**Description of the task:** The task calls for every line of the data to be repeated exactly.

(Stored data)
/-- Whether a copy that `sel` names, or engine work of a block on a core that `on` names, is still to access pages under a
translation that the table no longer gives. -/
def State.staleWork (s : State) (sel : CopyReq → Bool) (ctxs : Nat → Bool) (on : Nat → Bool) : Bool :=
  s.copies.any (fun q => sel q && s.stale q.ctx q.pages)
    || s.clusters.any (fun e => match s.launch? e.2.launch with
      | some la => ctxs la.ctx && e.2.blocks.any (fun b => on b.core && (engineWork b).any (fun i => s.stale la.ctx i.pages))
      | none => false)

/-- CCTL (R255). An invalidation of translations waits for the core's copies and engine work under old ones (R220). -/
def cctlBody (o : Op) (x : Env) (s : State) : Res :=
  let (rs, none_) := softReach o x s
  let keys := rs.map (fun r => r.key / 256)
  let line (c k : Nat) : Bool := c = x.core && keys.contains (k / 256)
  let s1 := s.usePages x.core x.ctx rs none_
  match (o.c.extractLsb' 10 3).toNat with
  | 0 => .done (s.flushCore x.core)
  | 1 => .done (s.flushInvalCore x.core)
  | 2 => .done (s1.writeThrough line)
  | 3 => .done ((s1.writeThrough line).invalidateL1 line)
  | _ =>
    if s.staleWork (fun q => q.core = x.core) (fun _ => true) (fun c => c = x.core) then .retry s
    else .done { s with tlb := s.tlb.filter (fun e => e.core ≠ x.core) }

/-! ## Meanings -/

def execLd (o : Op) (s : State) : Host.Outcome State Fault Refusal := issueOp 0x120 (.ld o) o (ldBody o) s
def execSt (o : Op) (s : State) : Host.Outcome State Fault Refusal := issueOp 0x121 (.st o) o (stBody o) s
def execLdb (o : Op) (s : State) : Host.Outcome State Fault Refusal := issueOp 0x122 (.ldb o) o (loadBlocks o true) s
def execStb (o : Op) (s : State) : Host.Outcome State Fault Refusal := issueOp 0x123 (.stb o) o (stbBody o) s
def execLdsc (o : Op) (s : State) : Host.Outcome State Fault Refusal := issueOp 0x124 (.ldsc o) o (loadBlocks o false) s
def execLdg (o : Op) (s : State) : Host.Outcome State Fault Refusal := issueOp 0x125 (.ldg o) o (ldgBody o) s
def execStg (o : Op) (s : State) : Host.Outcome State Fault Refusal := issueOp 0x126 (.stg o) o (stgBody o) s
def execAtom (o : Op) (s : State) : Host.Outcome State Fault Refusal := issueOp 0x127 (.atom o) o (atomBody true o) s
def execRed (o : Op) (s : State) : Host.Outcome State Fault Refusal := issueOp 0x128 (.red o) o (atomBody false o) s
def execFence (o : Op) (s : State) : Host.Outcome State Fault Refusal := issueOp 0x129 (.fence o) o (fenceBody o) s
def execPref (o : Op) (s : State) : Host.Outcome State Fault Refusal := issueOp 0x12A (.pref o) o (prefBody o) s
def execCctl (o : Op) (s : State) : Host.Outcome State Fault Refusal := issueOp 0x12B (.cctl o) o (cctlBody o) s

end Sys2Proof.Machine
end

**Response:**
/-- Whether a copy that `sel` names, or engine work of a block on a core that `on` names, is still to access pages under a
translation that the table no longer gives. -/
def State.staleWork (s : State) (sel : CopyReq → Bool) (ctxs : Nat → Bool) (on : Nat → Bool) : Bool :=
  s.copies.any (fun q => sel q && s.stale q.ctx q.pages)
    || s.clusters.any (fun e => match s.launch? e.2.launch with
      | some la => ctxs la.ctx && e.2.blocks.any (fun b => on b.core && (engineWork b).any (fun i => s.stale la.ctx i.pages))
      | none => false)

/-- CCTL (R255). An invalidation of translations waits for the core's copies and engine work under old ones (R220). -/
def cctlBody (o : Op) (x : Env) (s : State) : Res :=
  let (rs, none_) := softReach o x s
  let keys := rs.map (fun r => r.key / 256)
  let line (c k : Nat) : Bool := c = x.core && keys.contains (k / 256)
  let s1 := s.usePages x.core x.ctx rs none_
  match (o.c.extractLsb' 10 3).toNat with
  | 0 => .done (s.flushCore x.core)
  | 1 => .done (s.flushInvalCore x.core)
  | 2 => .done (s1.writeThrough line)
  | 3 => .done ((s1.writeThrough line).invalidateL1 line)
  | _ =>
    if s.staleWork (fun q => q.core = x.core) (fun _ => true) (fun c => c = x.core) then .retry s
    else .done { s with tlb := s.tlb.filter (fun e => e.core ≠ x.core) }

/-! ## Meanings -/

def execLd (o : Op) (s : State) : Host.Outcome State Fault Refusal := issueOp 0x120 (.ld o) o (ldBody o) s
def execSt (o : Op) (s : State) : Host.Outcome State Fault Refusal := issueOp 0x121 (.st o) o (stBody o) s
def execLdb (o : Op) (s : State) : Host.Outcome State Fault Refusal := issueOp 0x122 (.ldb o) o (loadBlocks o true) s
def execStb (o : Op) (s : State) : Host.Outcome State Fault Refusal := issueOp 0x123 (.stb o) o (stbBody o) s
def execLdsc (o : Op) (s : State) : Host.Outcome State Fault Refusal := issueOp 0x124 (.ldsc o) o (loadBlocks o false) s
def execLdg (o : Op) (s : State) : Host.Outcome State Fault Refusal := issueOp 0x125 (.ldg o) o (ldgBody o) s
def execStg (o : Op) (s : State) : Host.Outcome State Fault Refusal := issueOp 0x126 (.stg o) o (stgBody o) s
def execAtom (o : Op) (s : State) : Host.Outcome State Fault Refusal := issueOp 0x127 (.atom o) o (atomBody true o) s
def execRed (o : Op) (s : State) : Host.Outcome State Fault Refusal := issueOp 0x128 (.red o) o (atomBody false o) s
def execFence (o : Op) (s : State) : Host.Outcome State Fault Refusal := issueOp 0x129 (.fence o) o (fenceBody o) s
def execPref (o : Op) (s : State) : Host.Outcome State Fault Refusal := issueOp 0x12A (.pref o) o (prefBody o) s
def execCctl (o : Op) (s : State) : Host.Outcome State Fault Refusal := issueOp 0x12B (.cctl o) o (cctlBody o) s

end Sys2Proof.Machine
end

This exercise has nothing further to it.